Re: [RFC Part1 PATCH 13/13] x86/kernel: add support to validate memory when changing C-bit
From: Brijesh Singh
Date: Mon Apr 12 2021 - 08:55:14 EST
On 4/12/21 6:49 AM, Borislav Petkov wrote:
> On Wed, Mar 24, 2021 at 11:44:24AM -0500, Brijesh Singh wrote:
>> @@ -161,3 +162,108 @@ void __init early_snp_set_memory_shared(unsigned long vaddr, unsigned long paddr
>> /* Ask hypervisor to make the memory shared in the RMP table. */
>> early_snp_set_page_state(paddr, npages, SNP_PAGE_STATE_SHARED);
>> }
>> +
>> +static int snp_page_state_vmgexit(struct ghcb *ghcb, struct snp_page_state_change *data)

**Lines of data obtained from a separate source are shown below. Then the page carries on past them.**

-- ==== Sys2Proof/Machine/Resets.lean ====
section
/-! DEFINITION. The soft reset and the power-on reset: RESET CONTROLLER (R168), RESET_ASSERTED (R169) and START_UP (R170). -/

namespace Sys2Proof.Machine

/-! ## The bin table at a reset (R22) -/

/-- The places a soft reset writes UNVERIFIED (R22). -/
def Place.lostBySoftReset : Place → Bool
  | .onShuttle _ => true
  | .crossing => true
  | .stranded => true
  | _ => false

/-- The places a power-on reset writes UNVERIFIED (R22). -/
def Place.lostByPowerOn : Place → Bool
  | .home => false
  | .unverified => false
  | .missing => false
  | _ => true

/-- A bin record after a reset: its place UNVERIFIED if the reset loses it, its holder none (R22). -/
def BinRec.afterReset (lost : Place → Bool) (r : BinRec) : BinRec :=
  { r with place := if lost r.place then .unverified else r.place, holder := none }

/-- The place and holder writes of a reset (R22). -/
def State.resetBins (lost : Place → Bool) (s : State) : State :=
  { s with tab.bins := tableMap (BinRec.afterReset lost) s.tab.bins }

/-- The number of bins a soft reset makes UNVERIFIED (R168). -/
def State.softResetLosses (s : State) : Nat := (s.tab.bins.filter fun e => e.2.place.lostBySoftReset).length

/-- The number of order entries a soft reset frees (R168). -/
def State.takenEntries (s : State) : Nat := (orderNumbers.filter fun o => (s.order? o).isSome).length

/-- The drop list is rebuilt from the item table (R136). -/
def State.rebuildDropList (s : State) : State := { s with dropList := droppedTags s.tab.items }

/-! ## RESET CONTROLLER (R168) -/

/-- The lane after a soft reset: places, LSTOP and pulses kept, the crossing dropped, the pointer at station 4 (R90, R93,
R98). -/
def LaneUnit.afterSoftReset (l : LaneUnit) : LaneUnit := { l with crossing := none, pointer := 10, lsrc := 0, ldst := 0 }

/-- A position after a soft reset: ARRIVING becomes EMPTY, and a WANTING position of an OPEN station is examined afresh
(R127, R133). -/
def PosState.afterSoftReset (isOpen : Bool) : PosState → PosState
  | .arriving _ => .empty
  | .wanting => if isOpen then .empty else .wanting
  | p => p

/-- The stations after a soft reset: kept, with the reserved counts 0 (R99, R127). -/
def StationUnit.afterSoftReset (u : StationUnit) (isOpen : Bool) : StationUnit :=
  { u with
    reserved := Vector.replicate 4 0
    intake := u.intake.afterSoftReset isOpen
    hold := u.hold.afterSoftReset isOpen }

/-- The window after a soft reset, but for the end of the request (R168). -/
def Window.afterSoftReset (w : Window) : Window :=
  { w with p := Vector.replicate 6 0, context := 0, release := .none, enable := 0, levels := 0 }

/-- Every block as its chapter gives it for a soft reset, before the Fire Interlock Unit deals with the zones (R168). -/
def State.softResetBlocks (s : State) : State :=
  let open4 := s.returnOpen
  let s := (s.resetBins Place.lostBySoftReset).rebuildDropList
  { s with
    ou := resetOrderUnit
    alc := resetLinkUnit
    lc := s.lc.afterSoftReset
    su := s.su.afterSoftReset open4
    au.latches := 0
    win := s.win.afterSoftReset }

/-- The soft reset (R168); the settling deals with each zone by the state it kept (R160) and examines the positions (R127). -/
def State.softReset (s : State) : State := s.softResetBlocks.settle

def resetController : Evaluation := fun _ s =>
  .answer .ok { a0 := word s.softResetLosses, a1 := word s.takenEntries } s.softReset

def execResetController (s : State) : Result := .next (s.takeRequest 0x70 resetController)

/-! ## RESET_ASSERTED (R169) -/

/-- What the battery left of the format mark (R21). -/
def markAfter (m : MemoryFate) (mark : Bool) : Bool :=
  match m with
  | .kept => mark
  | .lost => false

/-- RESET is asserted or the supply rises: the window as R169 gives, a start-up in progress abandoned, LDIR released and the link
silent (R73, R170). The other volatile state stands until START_UP builds it anew (log entry 4). -/
def State.assertReset (m : MemoryFate) (s : State) : State :=
  { s with formatMark := markAfter m s.formatMark, win := startingWindow, phase := .starting
           alc.exchange := none, alc.line := [restingLine] }

def execResetAsserted (m : MemoryFate) (s : State) : Result := .next (s.assertReset m)

/-! ## START_UP (R170) -/

/-- The pending-update record is completed into the tables or discarded (R20). -/
def State.settleUpdate (s : State) : State :=
  match s.pendingUpdate with
  | some u => if u.complete then { s with tab := u.image, pendingUpdate := none } else { s with pendingUpdate := none }
  | none => s

/-- The retained memory is formatted when its format mark is absent; the mark is written last (R21). -/
def State.format (s : State) : State :=
  if s.formatMark then s else { s with tab := formattedTables, pendingUpdate := none, formatMark := true }

/-- The volatile state is built anew, all zones NORMAL with their lines released (R170 step 4, R98, R99, R127, R136, R177). -/
def State.rebuild (s : State) : State :=
  State.rebuildDropList
    { s with
      ou := resetOrderUnit
      alc := resetLinkUnit
      lc := { resetLaneUnit with lgoPulses := s.lc.lgoPulses }
      su := resetStationUnit
      au := resetAttentionUnit }

/-- A zone at start-up by the level of its alarm line: NORMAL, or through ALARM to SEALED (R159). -/
def startZone (active : Bool) : Zone :=
  if active then { state := .sealed, line := true, clr := true } else { state := .normal, line := false, clr := false }

/-- The zones are set from the alarm lines: a sealed zone latches ZONE_ALARM and ZONE_SEALED, and zone 3 sealed holds the lane
and the stations (R159, R98, R99). -/
def State.startZones (s : State) : State :=
  let s := { s with fiu.zones := mapRow startZone s.fiu.alm }
  let s := if s.fiu.alm.toList.any id then (s.latch .zoneAlarm).latch .zoneSealed else s
  if s.fiu.alm[frontHall] then
    { s with lc.lstop := true, su.states := Vector.replicate 5 (.fireHeld false) }
  else s

/-- Start-up ends: BUSY clears, and the window takes its values from the rebuilt state (R169). -/
def State.endStartUp (s : State) : State := { s with win.busy := false, phase := .running }

/-- The steps of start-up (R170). -/
def State.startUp (s : State) : State :=
  (s.settleUpdate.format.resetBins Place.lostByPowerOn).rebuild.startZones.endStartUp

def execStartUp (s : State) : Result :=
  .next (match s.phase with
    | .starting => s.startUp
    | .running => s)

end Sys2Proof.Machine
end

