-- ==== Sys2Proof/Machine/ShuttleRequests.lean ====
section
/-! DEFINITION. The requests on shuttles (R72, R89). -/

namespace Sys2Proof.Machine

/-- The command mark of READ SHUTTLE (R182). -/
def Shuttle.markField (r : Shuttle) : Nat :=
  match r.command with
  | some c => c.mark.code
  | none => 0

/-- The answer of READ SHUTTLE (R72, R182). -/
def Shuttle.answer (r : Shuttle) : Answer :=
  { a0 := word (r.state.code * 8192 + r.silence * 2048 + r.markField * 512 + r.faultCode.toNat)
    a1 := binCell r.carried
    a2 := bytePair (byteOrNone (r.order.map (·.val))) (byteOrNone (r.command.map fun c => c.motion.code))
    a3 := word r.position.code }

/-- A request on a shuttle named in P0. -/
def onShuttle (e : Aisle → State → Reply) : Evaluation := fun o s =>
  match index? 6 (o.cell 0) with
  | none => .refuse .badOperand
  | some a => e a s

def readShuttle : Evaluation := onShuttle fun a s => .answer .ok (s.shuttle a).answer s

def execReadShuttle (s : State) : Result := .next (s.takeRequest 0x2A readShuttle)

/-- Whether a shuttle is FAULTED or OFFLINE. -/
def State.stopped (s : State) (a : Aisle) : Bool :=
  decide ((s.shuttle a).state = .faulted) || decide ((s.shuttle a).state = .offline)

/-- Checks 2 to 4 of R89. -/
def reviveRefusal (s : State) (a : Aisle) : Option Code :=
  firstFailing
    [(s.stopped a, .wrongState),
     (!s.haltedOrder a, .wrongState),
     (s.aisleNormal a, .zoneLocked)]

def reviveShuttle : Evaluation := onShuttle fun a s =>
  match reviveRefusal s a with
  | some c => .refuse c
  | none => .wait (.reviveShuttle a) (s.setSlot a (some .hostRevival))

def execReviveShuttle (s : State) : Result := .next (s.takeRequest 0x2B reviveShuttle)

end Sys2Proof.Machine
end

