-- ==== Sys2Proof/Certificates/Slice0/Obligations.lean ====
section
/-! DEFINITION. The statements for the provers. -/

open Sys2Proof Sys2Proof.Machine

/-! ## The bin operand (R4, R166, R167, R181) -/

/-- A bin operand is resolved by its form and then checked against the segment table: the BIN form takes bits 11–0 of P0, the ITEM
form the bin of a SHELVED or HELD item, the SEGMENT+INDEX form the bin at an index of a valid segment, and the STATION form the
presented bin of the CONTEXT station. A request whose operand fails is refused with the code that fails it, at a CONTEXT of 0–4 where
it acts at a station. -/
def Obligations.BinOperandResolvesByForm : Prop :=
  (∀ (s : State) (o : Operands),
      (o.form = 0 → s.binOperand o = s.checkNumber o.binField)
      ∧ (o.form = 1 → ∀ (i : Item) (b : BinNo), validTag o.itemField = true → s.item? o.itemField = some i →
          (i.state = .shelved b ∨ i.state = .held b → s.binOperand o = s.checkNumber b.val)
          ∧ ((∀ c : BinNo, i.state ≠ .shelved c ∧ i.state ≠ .held c) → s.binOperand o = .error .wrongState))
      ∧ (o.form = 1 → validTag o.itemField = true → s.item? o.itemField = none → s.binOperand o = .error .noRecord)
      ∧ (o.form = 1 → validTag o.itemField = false → s.binOperand o = .error .badOperand)
      ∧ (o.form = 2 → ∀ g : SegNo, o.lowByte 0 = g.val → o.lowByte 1 ≤ 63 →
          ((s.segment g).valid = true → o.lowByte 1 < (s.segment g).length →
            s.binOperand o = s.checkNumber
              (g.val * 64 + (if (s.segment g).direction = .up then o.lowByte 1 else 64 - (s.segment g).length + o.lowByte 1)))
          ∧ ((s.segment g).valid = false ∨ (s.segment g).length ≤ o.lowByte 1 → s.binOperand o = .error .length))
      ∧ (o.form = 2 → 31 < o.lowByte 0 ∨ 63 < o.lowByte 1 → s.binOperand o = .error .badOperand)
      ∧ (o.form = 3 → ∀ k : PickNo, o.station = k.val →
          (∀ b, s.presented? k = some b → s.binOperand o = s.checkNumber b.val)
          ∧ (s.presented? k = none → s.binOperand o = .error .notPresented))
      ∧ (o.form = 3 → o.station = 4 → s.binOperand o = .error .notPresented)
      ∧ (o.form = 3 → 4 < o.station → s.binOperand o = .error .badOperand)
      ∧ (3 < o.form → s.binOperand o = .error .badOperand))
  ∧ (∀ (s : State) (c : Code), s.windowFree = true →
      (s.binOperand s.operands = .error c → exec .enrolBin s = .next (s.requestDone 0x01 c {}))
      ∧ (s.enrolledOperand s.operands = .error c →
          exec .retireBin s = .next (s.requestDone 0x02 c {}) ∧ exec .setPlace s = .next (s.requestDone 0x03 c {})
          ∧ exec .readBin s = .next (s.requestDone 0x04 c {}) ∧ exec .auditBin s = .next (s.requestDone 0x27 c {})
          ∧ (s.operands.station ≤ 4 → exec .fetch s = .next (s.requestDone 0x20 c {}))))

> That function name definitely needs changing. The
> vmgexit_page_state_change() one too. They're currenty confusing as hell
> and I can't know what each one does without looking at its function
> body.
>
>> +{
>> + struct snp_page_state_header *hdr;
>> + int ret = 0;
>> +
>> + hdr = &data->header;
>> +
>> + /*
>> + * The hypervisor can return before processing all the entries, the loop below retries
>> + * until all the entries are processed.
>> + */
>> + while (hdr->cur_entry <= hdr->end_entry) {
> This doesn't make any sense: snp_set_page_state() builds a "set" of
> pages to change their state in a loop and this one iterates *again* over
> *something* which I'm not even clear on what.
>
> Is something setting cur_entry to end_entry eventually?
>
> In any case, why not issue those page state changes one-by-one in
> snp_set_page_state() or is it possible that HV can do a couple of
> them in one go so you have to poke it here until it sets cur_entry ==
> end_entry?
The cur_entry is updated by the hypervisor. While building the psc
buffer the guest sets the cur_entry=0 and the end_entry point to the
last valid entry. The cur_entry is incremented by the hypervisor after
it successfully processes one 4K page. As per the spec, the hypervisor
could get interrupted in middle of the page state change and cur_entry
allows the guest to resume the page state change from the point where it
was interrupted.
>
>> + ghcb_set_sw_scratch(ghcb, (u64)__pa(data));
Since we can get interrupted while executing the PSC so just to be safe
I re-initialized the scratch scratch area with our buffer instead of
relying on old values.
> Why do you have to call that here for every loop iteration...
>
>> + ret = vmgexit_page_state_change(ghcb, data);
As per the spec the caller must check that the cur_entry > end_entry to
determine whether all the entries are processed. If not then retry the
state change. The hypervisor will skip the previously processed entries.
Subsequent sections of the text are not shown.